Der Begriff „Demokratie“ bedeutet „Volksherrschaft“. Das Gegenteil davon ist eine Diktatur, bei der ein Alleinherrscher/eine Alleinherrscherin oder eine einzige Partei alles bestimmt. Die Idee der Demokratie entstand bereits in der Antike – und zwar im alten Griechenland. Was wir unter „Demokratie“ verstehen, hat sich seither stark verändert. Die politische Mitbestimmung und insbesondere das Wahlrecht sind die wichtigsten Merkmale einer Demokratie.
Die österreichische Bundesverfassung legt fest: „Österreich ist eine demokratische Republik. Ihr Recht geht vom Volk aus.“ In Österreich fanden die ersten demokratischen Wahlen im Revolutionsjahr 1848 statt. Das allgemeine und gleiche Wahlrecht für Männer wurde allerdings erst im Jahr 1907 eingeführt. Frauen durften bei den ersten Wahlen der Republik Österreich im Jahre 1919 zum ersten Mal wählen. Die Bundesverfassung gibt allen wahlberechtigten Staatsbürgerinnen/Staatsbürgern das Recht, am politischen Geschehen im Staat mitzuwirken. Wählen dürfen österreichische Staatsbürger/innen ab 16 Jahren. Bei Gemeinderatswahlen und bei Wahlen zum EU-Parlament dürfen auch die in Österreich lebenden Bürger/innen anderer EU-Staaten ihre Stimme abgeben.
Indirekte und direkte Demokratie
Es gibt zwei unterschiedliche Formen von Demokratie: die indirekte und die direkte Demokratie. >> Indirekte Demokratie heißt: Das Volk wählt seine Vertreter/innen (= gewählte Abgeordnete). Diese Abgeordneten beraten und beschließen Gesetze. >> Direkte Demokratie bedeutet: Das Volk kann selbst unmittelbar über Beschlüsse des Nationalrates und wichtige Fragen für die Gesellschaft entscheiden.

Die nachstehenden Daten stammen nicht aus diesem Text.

/-- A table accepted and waiting for its effect (04 R125). -/
structure TablePend where
  /-- The table -/
  tab : TableRec := {}
  /-- Token of the Cairn entry that comes first, 0 for an open table (04 R125) -/
  token : Nat := 0
  /-- Channel whose response is outstanding, none once given (15 Table SA-8) -/
  ch : Option Nat := none
  /-- Tick of acceptance, 64 bits (04 R125) -/
  since : Nat := 0
deriving DecidableEq, Repr, Inhabited

/-- Parameter tables (04 R123 to R125). -/
structure Tables where
  /-- Owner channel of the staging, none while free (04 R124); reset none -/
  owner : Option Nat := none
  /-- TABLE_ID staged, 16 bits (04 R124); reset 0 -/
  id : Nat := 0
  /-- VERSION staged, 16 bits (04 R124); reset 0 -/
  version : Nat := 0
  /-- TOTAL_LENGTH staged, 32 bits (04 R124); reset 0 -/
  total : Nat := 0
  /-- TABLE_CRC staged, 32 bits (04 R124); reset 0 -/
  crc : Nat := 0
  /-- Bytes staged (04 R124); reset none -/
  bytes : List Byte := []
  /-- Tick of the last segment, 64 bits (04 R124); reset 0 -/
  last : Nat := 0
  /-- Tables accepted and not yet in effect (04 R125); reset none -/
  waiting : List TablePend := []
  /-- The open tables have been read from Quarry, 1 bit (04 R123, 22 R506); reset 0 -/
  restored : Bool := false
  /-- Tables installed, one per TABLE_ID (04 R123); NV, DESIGN CHOICE none, log 6 -/
  installed : List TableRec := []
deriving DecidableEq, Repr, Inhabited

/-- An entry of the event recorder (21 R486). -/
structure EvEntry where
  /-- SEQ, 64 bits (21 R486) -/
  seq : Nat := 0
  /-- CODE, 16 bits (21 R486) -/
  code : Nat := 0
  /-- UNIT, 8 bits (21 R486) -/
  unit : Nat := 0
  /-- SUBJECT, 8 bits (21 R486) -/
  subject : Nat := 0
  /-- DATA, 16 bytes (21 R486) -/
  data : List Byte := []
deriving DecidableEq, Repr, Inhabited

/-- The event recorder (21). -/
structure EvRec where
  /-- Entries offered to the write port and not yet taken, in order of arrival (21 R489); reset empty -/
  queue : List EvEntry := []
  /-- The ring, 4,096 entries, oldest first (21 R488); reset empty (R491) -/
  ring : List EvEntry := []
  /-- HEAD_SEQ, 64 bits (21 R493); NV through SEQ_RESERVED, DESIGN CHOICE 0, log 6 -/
  head : Nat := 0
  /-- SEQ_RESERVED, 64 bits (21 R491); NV, DESIGN CHOICE 0, log 6 -/
  reserved : Nat := 0
  /-- CLEARED_SEQ, 64 bits (21 R492); NV, DESIGN CHOICE 0, log 6 -/
  cleared : Nat := 0
  /-- SPILLED_SEQ, 64 bits (21 R490); NV in Quarry, DESIGN CHOICE 0, log 6 -/
  spilled : Nat := 0
  /-- Entries in the spill zone, oldest first (21 R490, 18 Table QS-5); NV, DESIGN CHOICE none, log 6 -/
  zone : List EvEntry := []
  /-- LOST, 32 bits saturating (21 Table EV-8); DESIGN CHOICE 0, log 5 -/
  lost : Nat := 0
  /-- DROPPED, 32 bits saturating (21 Table EV-8); DESIGN CHOICE 0, log 5 -/
  dropped : Nat := 0
  /-- Entries accepted in this tick, 5 bits (21 R489); reset 0 -/
  inTick : Nat := 0
  /-- Entries dropped since the last OVERFLOW entry, 32 bits (21 R489); reset 0 -/
  dropRun : Nat := 0
  /-- Highest SEQ of a spill unit on its way to the medium, 64 bits (21 R490); reset 0 -/
  spilling : Nat := 0
  /-- EVREC_CLEARs whose CLEARED entry is not yet written: channel, mark before, mark after (21 R492); reset none -/
  clearing : List (Nat × Nat × Nat) := []
deriving DecidableEq, Repr, Inhabited

/-- A Cairn entry as stored, without its CRC (15 R366). -/
structure CairnEntry where
  /-- SEQ, 64 bits (15 R365) -/
  seq : Nat := 0
  /-- TIME at writing, 64 bits in the format of RTC_TIME (15 R366) -/
  time : Nat := 0
  /-- TICK of the decision, 64 bits (15 R366) -/
  tick : Nat := 0
  /-- CODE, 16 bits (15 Table SA-3) -/
  code : Nat := 0
  /-- WRITER, 8 bits: 0 Orchard, 1 Keystone (15 R366) -/
  writer : Nat := 0
  /-- SUBJECT, 8 bits (15 R366) -/
  subject : Nat := 0
  /-- DATA, 24 bytes (15 R366) -/
  data : List Byte := []
  /-- LINK, 8 bytes (15 R366) -/
  link : List Byte := []
deriving DecidableEq, Repr, Inhabited

/-- A Cairn entry waiting to be written (15 R367). -/
structure CairnJob where
  /-- Entry without SEQ, TIME and LINK -/
  entry : CairnEntry := {}
  /-- Token by which an effect waits for this entry (15 R367) -/
  token : Nat := 0
  /-- A tamper entry, kept in its latch until it is written (15 R369) -/
  tamper : Bool := false
deriving DecidableEq, Repr, Inhabited

/-- The Cairn log (15 R365 to R371). -/
structure Cairn where
  /-- Ring in MRAM, 1,024 entries, oldest first (15 R365); NV, DESIGN CHOICE none written, log 6 -/
  ring : List CairnEntry := []
  /-- HEAD_SEQ, 64 bits, 0 while none is written (15 R370); NV, 0 on a new device -/
  head : Nat := 0
  /-- Entries queued, in writing order (15 R367); reset empty -/
  queue : List CairnJob := []
  /-- Next token, 64 bits (model's own name for an entry that an effect waits for, log 12); DESIGN CHOICE 1 -/
  next : Nat := 1
  /-- Entries written in this tick, at most 4 (15 R367); reset 0 -/
  inTick : Nat := 0
  /-- State block LOST, 64 bits (15 Table SA-4); NV, DESIGN CHOICE 0, log 6 -/
  lost : Nat := 0
  /-- State block LOST_FIRST_TICK, 64 bits (15 Table SA-4); NV, DESIGN CHOICE 0, log 6 -/
  lostTick : Nat := 0
  /-- State block OPEN_COUNT, 32 bits (15 Table SA-4); NV, DESIGN CHOICE 0, log 6 -/
  openCount : Nat := 0
  /-- State block SEAL_STATE, 1 bit (15 Table SA-4); NV, 0 on a new device -/
  sealState : Bool := false
  /-- State block OPEN_TICK, 64 bits (15 Table SA-4); NV, DESIGN CHOICE 0, log 6 -/
  openTick : Nat := 0
  /-- State block MIRROR_SEQ, 64 bits (15 Table SA-4); NV, DESIGN CHOICE 0, log 6 -/
  mirrorSeq : Nat := 0
  /-- Mirror in Quarry, latest 65,536 entries, oldest first (15 R369); NV, DESIGN CHOICE none, log 6 -/
  mirror : List CairnEntry := []
  /-- A slot beyond the head torn by a full reset, 1 bit (15 R371); NV, DESIGN CHOICE 0, log 6 -/
  torn : Bool := false
  /-- Tick of the opening logged in this boot (15 R363); reset none -/
  openedAt : Option Nat := none
  /-- SEQ of the entry on its way to the mirror, 0 none (18 R440); reset 0 -/
  copying : Nat := 0
  /-- Seal entries of a supply loss that come behind its SUPPLY_LOSS entry (15 Table SA-8); reset none -/
  behind : List CairnJob := []
  /-- Tokens of entries counted in LOST that a change to a legally relevant part waited for (15 R369); reset none -/
  lostToks : List Nat := []
deriving DecidableEq, Repr, Inhabited

/-- The seal input (15 R363). -/
structure Seal where
  /-- Last sampled level of SEAL_N, 1 bit: true low, open (15 R362); DESIGN CHOICE closed, log 5 -/
  level : Bool := false
  /-- Successive samples at that level, 7 bits (15 R363); reset 0 -/
  run : Nat := 0
  /-- Boot seal state known, 1 bit (15 R363); reset 0 -/
  known : Bool := false
  /-- Filtered seal state, 1 bit: true open (15 R363); reset closed (port shut) -/
  open_ : Bool := false
  /-- Seal-gated write port allowed by the seal, 1 bit (15 R363); reset shut -/
  port : Bool := false
  /-- Token of the SEAL_OPENED entry the port waits for, and the tick it was written in (15 R363); reset none -/
  opening : Option Nat := none
  /-- Tick in which the SEAL_OPENED entry came into MRAM (15 R363); reset none -/
  openedIn : Option Nat := none
deriving DecidableEq, Repr, Inhabited

end Sys2Proof.Machine
end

Indirekte Beteiligung an der Gesetzgebung bedeutet, dass die Bevölkerung Abgeordnete für den Nationalrat, die Landtage und für das Europäische Parlament wählt. Diese Abgeordneten entscheiden dann für die Bevölkerung. Im Gegensatz dazu wird der Bundespräsident/die Bundespräsidentin als Person direkt vom Volk gewählt. Die Verfassung sieht auch verschiedene Formen der direkten Demokratie (Volksabstimmung, Volksbefragung, Volksbegehren) vor. Wahlen und Abstimmungen gibt es in vielen Lebensbereichen: Gewählt werden zum Beispiel Betriebsräte, Klassensprecher/innen, Schulsprecher/ innen, Vertreter/innen der Eltern in der Schulgemeinschaft, Vertreter/innen der Studierenden an den Universitäten oder Interessenvertretungen.
Das Wahlrecht
Alle österreichischen Staatsbürger/innen haben ab dem 16. Geburtstag das Recht, ihre politischen Vertreter/innen im Bund, im jeweiligen Bundesland, in der eigenen Gemeinde sowie Mitglieder des Europäischen Parlaments zu wählen. Dieses Recht nennt man Wahlrecht. Da sie politische Entscheidungen für uns alle treffen, ist es wichtig, dass die Mitbestimmung der Bürger/innen garantiert ist. Bei jeder Wahl gelten daher folgende Grundsätze: Das Wahlrecht ist in Österreich … 1. allgemein: alle Staatsbürger/innen haben ab einem bestimmten Alter das Recht zu wählen und gewählt zu werden; 2. gleich: jede Stimme zählt gleich viel; 3. unmittelbar: gewählt wird direkt eine Partei oder ein Kandidat/eine Kandidatin; 4. persönlich: jede Stimme muss persönlich abgegeben werden (die Wähler/innen können nicht jemand anderen als Stellvertreter/in zur Wahl schicken); 5. geheim: der Name des Wählers/der Wählerin ist auf dem Stimmzettel nicht vermerkt. Es kann und darf also nicht festgestellt werden, wer welche Partei und welchen Kandidaten/welche Kandidatin wählt; 6. frei: die Stimmabgabe muss frei von Zwang erfolgen.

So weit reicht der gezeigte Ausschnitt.